(Stored data entries)
/-- With `op` 1, the `keep` bit selects the form (R84). -/
theorem decode_of_start (hop : opField w = 1#4) :
    decode w = readAs w (if w.extractLsb' 21 1 = 1#1 then .startKeep else listOfFields w) := by
  rw [decode_of_op_1 hop, decodeStart, ← listOfFields, readAs]
  by_cases hkeep : w.extractLsb' 21 1 = 1#1
  · simp only [hkeep, if_true, encode_startKeep_iff, hop, true_and]
    by_cases hz : w.extractLsb' 22 6 = 0#6 <;> simp [hz]
  · have hzero : w.extractLsb' 21 1 = 0#1 := BitVec.eq_zero_or_eq_one _ |>.resolve_right hkeep
    have hlist := encode_listOfFields_iff w
    simp only [hop, hzero, true_and, and_true] at hlist
    by_cases hz : w.extractLsb' 22 6 = 0#6 <;> simp [hz, hzero, hlist]

end Decoder

/-- The three answers of the decoder. -/
theorem decode_cases (w : CmdWord) :
    (opReserved (opField w) = true ∧ decode w = .error .eOpcode) ∨
    (opReserved (opField w) = false ∧ decode w = .error .eReserved) ∨
    ∃ i, encode i = w ∧ decode w = .ok i := by
  suffices h : opReserved (opField w) = true ∨ ∃ i, decode w = readAs w i by
    cases hr : opReserved (opField w) with
    | true => exact .inl ⟨rfl, decode_of_reserved_op hr⟩
    | false =>
      obtain ⟨i, hi⟩ := h.resolve_left (by simp [hr])
      by_cases he : encode i = w
      · exact .inr (.inr ⟨i, he, hi.trans (if_pos he)⟩)
      · exact .inr (.inl ⟨rfl, hi.trans (if_neg he)⟩)
  cases opHasFormat w with
  | reserved h => exact .inl h
  | start h => exact .inr ⟨_, decode_of_start h⟩
  | formatN h => exact .inr ⟨_, h.decode_eq rfl⟩
  | formatC h => exact .inr ⟨_, h.decode_eq rfl⟩
  | formatV h => exact .inr ⟨_, h.decode_eq rfl⟩

/-! ### The fields of an encoded word -/

theorem opField_encodeN (op : BitVec 4) : opField (encodeN op) = op := by
  rw [opField_eq_iff, encodeN_toNat]
  omega

theorem opField_encodeC (op : BitVec 4) (num : Index) : opField (encodeC op num) = op := by
  have := num.isLt
  rw [opField_eq_iff, encodeC_toNat]
  omega

theorem opField_encodeV (op : BitVec 4) (num : Index) (val : Half) : opField (encodeV op num val) = op := by
  have := num.isLt
  have := val.isLt
  rw [opField_eq_iff, encodeV_toNat]
  omega

theorem numField_encodeC (op : BitVec 4) (num : Index) : numField (encodeC op num) = num := by
  have := num.isLt
  rw [← BitVec.toNat_inj, numField_toNat, encodeC_toNat]
  omega

theorem numField_encodeV (op : BitVec 4) (num : Index) (val : Half) : numField (encodeV op num val) = num := by
  have := num.isLt
  have := val.isLt
  rw [← BitVec.toNat_inj, numField_toNat, encodeV_toNat]
  omega

theorem valField_encodeV (op : BitVec 4) (num : Index) (val : Half) : valField (encodeV op num val) = val := by
  have := val.isLt
  rw [← BitVec.toNat_inj, valField_toNat, encodeV_toNat]
  omega

theorem listOfFields_encode (n p0 p1 p2 p3 p4 p5 : Index) :
    listOfFields (encode (.startList n p0 p1 p2 p3 p4 p5)) = .startList n p0 p1 p2 p3 p4 p5 := by
  have := n.isLt
  have := p0.isLt
  have := p1.isLt
  have := p2.isLt
  have := p3.isLt
  have := p4.isLt
  have := p5.isLt
  simp only [listOfFields, Instr.startList.injEq, ← BitVec.toNat_inj, countField_toNat, pinField_toNat, encode,
    encodeS_toNat, BitVec.toNat_ofNat, Nat.reduceMul]
  omega

/-- The encoder loses nothing: the decoder reads each command back from its word. -/
theorem decode_encode (i : Instr) : decode (encode i) = .ok i := by
  suffices h : decode (encode i) = readAs (encode i) i from h.trans (readAs_encode i)
  cases i.hasFormat with
  | startList n p0 p1 p2 p3 p4 p5 =>
    obtain ⟨hop, -, hkeep⟩ := (encode_listOfFields_iff _).mp
      (congrArg encode (listOfFields_encode n p0 p1 p2 p3 p4 p5))
    rw [decode_of_start hop, if_neg (by simp [hkeep]), listOfFields_encode]
  | startKeep =>
    obtain ⟨hop, -, hkeep, -⟩ := (encode_startKeep_iff _).mp rfl
    rw [decode_of_start hop, if_pos hkeep]
  | formatN h =>
    rw [h.encode_eq]
    exact h.decode_eq (opField_encodeN _)
  | formatC h num =>
    rw [h.encode_eq, h.decode_eq (opField_encodeC _ num), numField_encodeC]
  | formatV h num val =>
    rw [h.encode_eq, h.decode_eq (opField_encodeV _ num val), numField_encodeV, valField_encodeV]

/-! ### The opcode table -/

/-- A command's word matches the command's row (R86). -/
theorem matches_encode (i : Instr) : Spec.Matches (encode i) i := by
  cases i with
  | startList n p0 p1 p2 p3 p4 p5 => exact Laws.MatchesTable.startList n p0 p1 p2 p3 p4 p5
  | startKeep => exact Laws.MatchesTable.startKeep
  | stop => exact Laws.MatchesTable.stop
  | isStarted => exact Laws.MatchesTable.isStarted
  | isMoving => exact Laws.MatchesTable.isMoving
  | setTarget num val => exact Laws.MatchesTable.setTarget num val
  | getTarget num => exact Laws.MatchesTable.getTarget num
  | setSpeed num val => exact Laws.MatchesTable.setSpeed num val
  | getSpeed num => exact Laws.MatchesTable.getSpeed num
  | getPosition num => exact Laws.MatchesTable.getPosition num
  | setTargetHr num val => exact Laws.MatchesTable.setTargetHr num val
  | getTargetHr num => exact Laws.MatchesTable.getTargetHr num
  | getPositionHr num => exact Laws.MatchesTable.getPositionHr num

theorem encode_listOfFields_of_mask {w : CmdWord} (h : w &&& 0xFFE00000#32 = 0x10000000#32) :
    encode (listOfFields w) = w := by
  replace h := congrArg BitVec.toNat h
  rw [and_maskS_toNat, BitVec.toNat_ofNat] at h
  rw [← BitVec.toNat_inj, encode_listOfFields_toNat]
  omega

theorem encodeC_of_mask {w : CmdWord} {op : BitVec 4} (h : w &&& 0xFFF8FFFF#32 = encodeN op) :
    encodeC op (numField w) = w := by
  replace h := congrArg BitVec.toNat h
  rw [and_maskC_toNat, encodeN_toNat] at h
  replace h : w.toNat / 2 ^ 19 = op.toNat * 2 ^ 9 ∧ w.toNat % 2 ^ 16 = 0 := by omega
  rw [← BitVec.toNat_inj, encodeC_toNat, numField_toNat]
  omega

theorem encodeV_of_mask {w : CmdWord} {op : BitVec 4} (h : w &&& 0xFFF80000#32 = encodeN op) :
    encodeV op (numField w) (valField w) = w := by
  replace h := congrArg BitVec.toNat h
  rw [and_maskV_toNat, encodeN_toNat] at h
  replace h : w.toNat / 2 ^ 19 = op.toNat * 2 ^ 9 := by omega
  rw [← BitVec.toNat_inj, encodeV_toNat, numField_toNat, valField_toNat]
  omega

/-- A word that matches a row is the word of a command of that row: the one of its own fields. -/
theorem exists_encode_of_matches {w : CmdWord} {i : Instr} (hw : Spec.Matches w i) :
    ∃ j, encode j = w ∧ j.tableRow = i.tableRow := by
  unfold Spec.Matches at hw
  cases i.hasFormat with
  | startList n p0 p1 p2 p3 p4 p5 => exact ⟨listOfFields w, encode_listOfFields_of_mask hw, rfl⟩
  | startKeep => exact ⟨.startKeep, ((BitVec.and_allOnes (x := w)).symm.trans hw).symm, rfl⟩
  | formatN h =>
    rw [h.tableRow_eq] at hw
    exact ⟨i, h.encode_eq.trans ((BitVec.and_allOnes (x := w)).symm.trans hw).symm, rfl⟩
  | @formatC _ mk h num =>
    rw [h.tableRow_eq] at hw
    exact ⟨mk (numField w), (h.encode_eq _).trans (encodeC_of_mask hw), by rw [h.tableRow_eq, h.tableRow_eq]⟩
  | @formatV _ mk h num val =>
    rw [h.tableRow_eq] at hw
    exact ⟨mk (numField w) (valField w), (h.encode_eq _ _).trans (encodeV_of_mask hw),
      by rw [h.tableRow_eq, h.tableRow_eq]⟩

/-- R89's reserved values, as numbers. -/
theorem opReserved_opField_iff (w : CmdWord) : opReserved (opField w) = true ↔
    w.toNat / 2 ^ 28 = 0x0 ∨ w.toNat / 2 ^ 28 = 0xD ∨ w.toNat / 2 ^ 28 = 0xE ∨ w.toNat / 2 ^ 28 = 0xF := by
  simp [opReserved, opField_eq_iff, or_assoc]

end Sys2Proof

/-! ## Proofs: the checks on a command's fields; the decoding procedure is the decoder, then these checks (R92, R183) -/

namespace Sys2Proof

open Sys2Proof.Machine

/-! ### The field checks -/

/-- The check of R110 or R130 that a command fails when `count` channels are configured. -/
def Instr.violation (count : Nat) : Instr → Option Violation
  | .startList n p0 p1 p2 p3 p4 p5 => startListViolation n [p0, p1, p2, p3, p4, p5]
  | .startKeep | .stop | .isStarted | .isMoving => none
  | .setTarget num _ | .getTarget num | .setSpeed num _ | .getSpeed num | .getPosition num | .setTargetHr num _
  | .getTargetHr num | .getPositionHr num => if num.toNat < count then none else some .eNum

/-- The command, unless a check on its fields fails. -/
def Instr.checked (count : Nat) (i : Instr) : Except Violation Instr := (i.violation count).elim (.ok i) .error

theorem Instr.checked_eq_error_iff {count : Nat} {i : Instr} {v : Violation} :
    i.checked count = .error v ↔ i.violation count = some v := by
  unfold Instr.checked
  cases i.violation count <;> simp

theorem Instr.checked_eq_ok_iff {count : Nat} {i j : Instr} :
    i.checked count = .ok j ↔ i = j ∧ i.violation count = none := by
  unfold Instr.checked
  cases i.violation count <;> simp

/-- The command accesses the channel `num` names: R130 is its only check, and what it does behind the check raises
nothing. -/
structure Instr.OnChannel (i : Instr) (num : Index) : Prop where
  violation_eq (count : Nat) : i.violation count = if num.toNat < count then none else some .eNum
  wellFormed_eq : i.wellFormed = servoEncodable num
  exec_eq (s : State) : ∃ k : Fin 6 → State, exec i s = .next (s.withChannel num k) ∧ ∀ j, (k j).viol = s.viol

section Formats

variable {op : BitVec 4}

theorem FormatC.onChannel {mk : Index → Instr} (h : FormatC op mk) (num : Index) : (mk num).OnChannel num := by
  cases h <;> exact ⟨fun _ => rfl, rfl, fun _ => ⟨_, rfl, fun _ => rfl⟩⟩

theorem FormatV.onChannel {mk : Index → Half → Instr} (h : FormatV op mk) (num : Index) (val : Half) :
    (mk num val).OnChannel num := by
  cases h <;> exact ⟨fun _ => rfl, rfl, fun _ => ⟨_, rfl, fun _ => rfl⟩⟩

theorem FormatN.violation_eq {i : Instr} (h : FormatN op i) (count : Nat) : i.violation count = none := by
  cases h <;> rfl

theorem FormatN.wellFormed {i : Instr} (h : FormatN op i) : WellFormed i := by
  cases h <;> rfl

theorem FormatN.exec_viol {i : Instr} (h : FormatN op i) (s : State) : ∃ t, exec i s = .next t ∧ t.viol = s.viol := by
  cases h with
  | stop => obtain ⟨-, h⟩ | ⟨-, -, h⟩ | ⟨-, -, h⟩ := execStop_cases s <;> exact ⟨_, h, rfl⟩
  | isStarted => exact ⟨_, rfl, rfl⟩
  | isMoving => exact ⟨_, rfl, rfl⟩

end Formats

section OnChannel

variable {i : Instr} {num : Index} {count : Nat} {s : State}

theorem Instr.OnChannel.checked_eq (h : i.OnChannel num) (count : Nat) :
    i.checked count = if num.toNat ≥ count then .error .eNum else .ok i := by
  rw [Instr.checked, h.violation_eq]
  by_cases hnum : num.toNat < count
  · simp [hnum]
  · simp [hnum, Nat.not_lt.mp hnum]

theorem Instr.OnChannel.violation_eq_none_iff (h : i.OnChannel num) : i.violation count = none ↔ num.toNat < count := by
  rw [h.violation_eq]
  split <;> simp [*]

theorem Instr.OnChannel.violation_eq_some_iff (h : i.OnChannel num) {v : Violation} :
    i.violation count = some v ↔ count ≤ num.toNat ∧ v = .eNum := by
  rw [h.violation_eq]
  split
  · simp [*]
  · simp [Nat.not_lt.mp ‹_›, eq_comm]

theorem Instr.OnChannel.exec_of_violation (h : i.OnChannel num) {v : Violation}
    (hv : i.violation s.count.toNat = some v) : exec i s = .next (s.raiseViolation v) := by
  obtain ⟨hnum, rfl⟩ := h.violation_eq_some_iff.mp hv
  obtain ⟨k, hk, -⟩ := h.exec_eq s
  rw [hk, s.withChannel_of_illegal k (.inl hnum)]

theorem Instr.OnChannel.wellFormed_of_no_violation (h : i.OnChannel num) (hcount : count ≤ 6)
    (hv : i.violation count = none) : WellFormed i := by
  have hnum := h.violation_eq_none_iff.mp hv
  simp only [WellFormed, h.wellFormed_eq, servoEncodable, decide_eq_true_eq]
  omega

theorem Instr.OnChannel.exec_viol (h : i.OnChannel num) (hcount : s.count.toNat ≤ 6)
    (hv : i.violation s.count.toNat = none) : ∃ t, exec i s = .next t ∧ t.viol = s.viol := by
  have hnum := h.violation_eq_none_iff.mp hv
  obtain ⟨k, hk, hviol⟩ := h.exec_eq s
  exact ⟨_, hk, by rw [s.withChannel_of_configured (i := ⟨num.toNat, by omega⟩) k rfl hnum, hviol]⟩

end OnChannel

/-- A command whose check fails is refused with the check's code (R181). -/
theorem exec_of_violation {i : Instr} {s : State} {v : Violation} (hv : i.violation s.count.toNat = some v) :
    exec i s = .next (s.raiseViolation v) := by
  cases i.hasFormat with
  | startList n p0 p1 p2 p3 p4 p5 =>
    obtain ⟨u, hu, h⟩ | ⟨hnone, -⟩ := execStartList_cases n p0 p1 p2 p3 p4 p5 s
    · obtain rfl : u = v := Option.some.inj (hu.symm.trans hv)
      exact h
    · cases hnone.symm.trans hv
  | startKeep => cases hv
  | formatN h => cases (h.violation_eq _).symm.trans hv
  | formatC h num => exact (h.onChannel num).exec_of_violation hv
  | formatV h num val => exact (h.onChannel num val).exec_of_violation hv

/-- A command whose checks pass for some `count` up to 6 has legal fields. -/
theorem wellFormed_of_no_violation {i : Instr} {count : Nat} (hcount : count ≤ 6) (hv : i.violation count = none) :
    WellFormed i := by
  cases i.hasFormat with
  | startList n p0 p1 p2 p3 p4 p5 =>
    obtain ⟨hn, hzero, hpin, hdup⟩ := (startListViolation_eq_none_iff n [p0, p1, p2, p3, p4, p5]).mp hv
    simp only [WellFormed, Instr.wellFormed, countLegal, unusedSlotsZero, listedPinsEligible, listedPinsDistinct,
      Bool.and_eq_true, List.all_eq_true, decide_eq_true_eq, beq_iff_eq]
    exact ⟨⟨⟨hn, hzero⟩, hpin⟩, hdup⟩
  | startKeep => rfl
  | formatN h => exact h.wellFormed
  | formatC h num => exact (h.onChannel num).wellFormed_of_no_violation hcount hv
  | formatV h num val => exact (h.onChannel num val).wellFormed_of_no_violation hcount hv

/-- A command whose checks pass raises nothing. -/
theorem exec_viol_of_no_violation {i : Instr} {s : State} (hcount : s.count.toNat ≤ 6)
    (hv : i.violation s.count.toNat = none) : ∃ t, exec i s = .next t ∧ t.viol = s.viol := by
  cases i.hasFormat with
  | startList n p0 p1 p2 p3 p4 p5 =>
    obtain ⟨u, hu, -⟩ | ⟨-, h⟩ := execStartList_cases n p0 p1 p2 p3 p4 p5 s
    · cases hu.symm.trans hv
    · exact ⟨_, h, by simp⟩
  | startKeep => exact ⟨_, rfl, by simp⟩
  | formatN h => exact h.exec_viol s
  | formatC h num => exact (h.onChannel num).exec_viol hcount hv
  | formatV h num val => exact (h.onChannel num val).exec_viol hcount hv

/-! ### START.LIST's checks over slot numbers -/

theorem exists_mem_drop_ofFn (p : Fin 6 → Index) (n : Nat) (P : Index → Prop) :
    (∃ x ∈ (List.ofFn p).drop n, P x) ↔ ∃ j : Fin 6, n ≤ j.val ∧ P (p j) := by
  simp only [List.mem_drop_iff_getElem, List.getElem_ofFn, List.length_ofFn]
  constructor
  · rintro ⟨_, ⟨k, hk, rfl⟩, hx⟩
    exact ⟨_, Nat.le_add_right n k, hx⟩
  · rintro ⟨j, hj, hx⟩
    refine ⟨_, ⟨j.val - n, by omega, rfl⟩, ?_⟩
    simpa [Nat.add_sub_cancel' hj] using hx

theorem exists_mem_take_ofFn (p : Fin 6 → Index) (n : Nat) (P : Index → Prop) :
    (∃ x ∈ (List.ofFn p).take n, P x) ↔ ∃ j : Fin 6, j.val < n ∧ P (p j) := by
  simp only [List.mem_take_iff_getElem, List.getElem_ofFn, List.length_ofFn]
  constructor
  · rintro ⟨_, ⟨k, hk, rfl⟩, hx⟩
    exact ⟨_, by simp; omega, hx⟩
  · rintro ⟨j, hj, hx⟩
    exact ⟨_, ⟨j.val, by omega, rfl⟩, hx⟩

Directions for this task
Give back exactly the lines above, from the line containing "count ≤ 6) (hv" through the line containing "h => exact h.wellFormed", with both end lines and nothing more.

Result
theorem wellFormed_of_no_violation {i : Instr} {count : Nat} (hcount : count ≤ 6) (hv : i.violation count = none) :
    WellFormed i := by
  cases i.hasFormat with
  | startList n p0 p1 p2 p3 p4 p5 =>
    obtain ⟨hn, hzero, hpin, hdup⟩ := (startListViolation_eq_none_iff n [p0, p1, p2, p3, p4, p5]).mp hv
    simp only [WellFormed, Instr.wellFormed, countLegal, unusedSlotsZero, listedPinsEligible, listedPinsDistinct,
      Bool.and_eq_true, List.all_eq_true, decide_eq_true_eq, beq_iff_eq]
    exact ⟨⟨⟨hn, hzero⟩, hpin⟩, hdup⟩
  | startKeep => rfl
  | formatN h => exact h.wellFormed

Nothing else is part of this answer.